Dataset excerpts:
+---+

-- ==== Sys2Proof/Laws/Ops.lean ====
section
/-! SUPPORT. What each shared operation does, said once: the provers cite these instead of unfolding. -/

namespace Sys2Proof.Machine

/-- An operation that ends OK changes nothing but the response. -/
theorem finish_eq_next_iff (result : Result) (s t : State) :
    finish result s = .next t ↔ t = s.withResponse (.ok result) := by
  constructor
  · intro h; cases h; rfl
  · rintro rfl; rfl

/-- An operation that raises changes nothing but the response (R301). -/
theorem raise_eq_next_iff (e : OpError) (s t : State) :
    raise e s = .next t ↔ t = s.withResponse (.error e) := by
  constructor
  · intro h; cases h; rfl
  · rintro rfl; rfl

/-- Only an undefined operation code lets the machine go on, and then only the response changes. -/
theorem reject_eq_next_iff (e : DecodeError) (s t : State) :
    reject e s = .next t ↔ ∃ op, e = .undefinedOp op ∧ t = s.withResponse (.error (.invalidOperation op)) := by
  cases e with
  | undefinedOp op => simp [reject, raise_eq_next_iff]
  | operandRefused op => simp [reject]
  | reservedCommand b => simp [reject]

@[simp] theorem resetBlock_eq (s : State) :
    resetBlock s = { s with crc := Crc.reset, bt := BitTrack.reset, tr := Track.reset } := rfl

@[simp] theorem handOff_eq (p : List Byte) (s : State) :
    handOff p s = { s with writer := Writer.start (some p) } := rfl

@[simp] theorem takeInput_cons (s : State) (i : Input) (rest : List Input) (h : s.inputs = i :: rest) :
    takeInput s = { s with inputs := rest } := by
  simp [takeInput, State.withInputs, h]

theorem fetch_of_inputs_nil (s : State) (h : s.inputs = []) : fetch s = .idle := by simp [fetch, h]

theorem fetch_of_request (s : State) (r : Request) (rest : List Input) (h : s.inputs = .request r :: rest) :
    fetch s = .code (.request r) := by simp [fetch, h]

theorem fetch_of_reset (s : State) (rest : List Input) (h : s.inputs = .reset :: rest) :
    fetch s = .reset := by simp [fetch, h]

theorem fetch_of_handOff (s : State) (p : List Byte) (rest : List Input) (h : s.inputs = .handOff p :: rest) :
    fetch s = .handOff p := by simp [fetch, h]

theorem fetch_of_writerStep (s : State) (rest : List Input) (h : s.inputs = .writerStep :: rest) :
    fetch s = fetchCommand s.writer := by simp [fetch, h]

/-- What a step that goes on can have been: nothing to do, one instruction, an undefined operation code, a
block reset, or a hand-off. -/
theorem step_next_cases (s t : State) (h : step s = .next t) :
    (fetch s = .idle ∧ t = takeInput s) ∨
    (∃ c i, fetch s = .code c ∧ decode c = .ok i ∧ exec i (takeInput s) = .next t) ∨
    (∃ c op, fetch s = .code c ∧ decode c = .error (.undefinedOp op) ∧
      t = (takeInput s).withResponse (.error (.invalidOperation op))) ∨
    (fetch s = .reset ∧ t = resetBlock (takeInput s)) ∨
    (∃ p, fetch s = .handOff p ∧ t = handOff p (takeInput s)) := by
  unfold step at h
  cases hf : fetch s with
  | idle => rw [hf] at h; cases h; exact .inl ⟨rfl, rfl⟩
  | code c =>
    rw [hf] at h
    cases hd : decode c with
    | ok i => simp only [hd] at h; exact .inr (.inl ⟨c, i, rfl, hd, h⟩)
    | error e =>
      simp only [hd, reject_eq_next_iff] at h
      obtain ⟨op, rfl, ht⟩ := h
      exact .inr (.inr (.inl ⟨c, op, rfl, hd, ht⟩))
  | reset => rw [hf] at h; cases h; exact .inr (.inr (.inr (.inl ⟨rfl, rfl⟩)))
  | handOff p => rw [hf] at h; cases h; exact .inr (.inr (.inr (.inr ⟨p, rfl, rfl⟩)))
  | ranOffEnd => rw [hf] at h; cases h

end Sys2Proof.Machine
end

+---+

Task prompt: Begin with the line containing "simp only [hd, reject_eq_next_iff] at h" and retype it and each line after it through the end of the records, keeping them exact and including nothing more.

Response to this task:
      simp only [hd, reject_eq_next_iff] at h
      obtain ⟨op, rfl, ht⟩ := h
      exact .inr (.inr (.inl ⟨c, op, rfl, hd, ht⟩))
  | reset => rw [hf] at h; cases h; exact .inr (.inr (.inr (.inl ⟨rfl, rfl⟩)))
  | handOff p => rw [hf] at h; cases h; exact .inr (.inr (.inr (.inr ⟨p, rfl, rfl⟩)))
  | ranOffEnd => rw [hf] at h; cases h

end Sys2Proof.Machine
end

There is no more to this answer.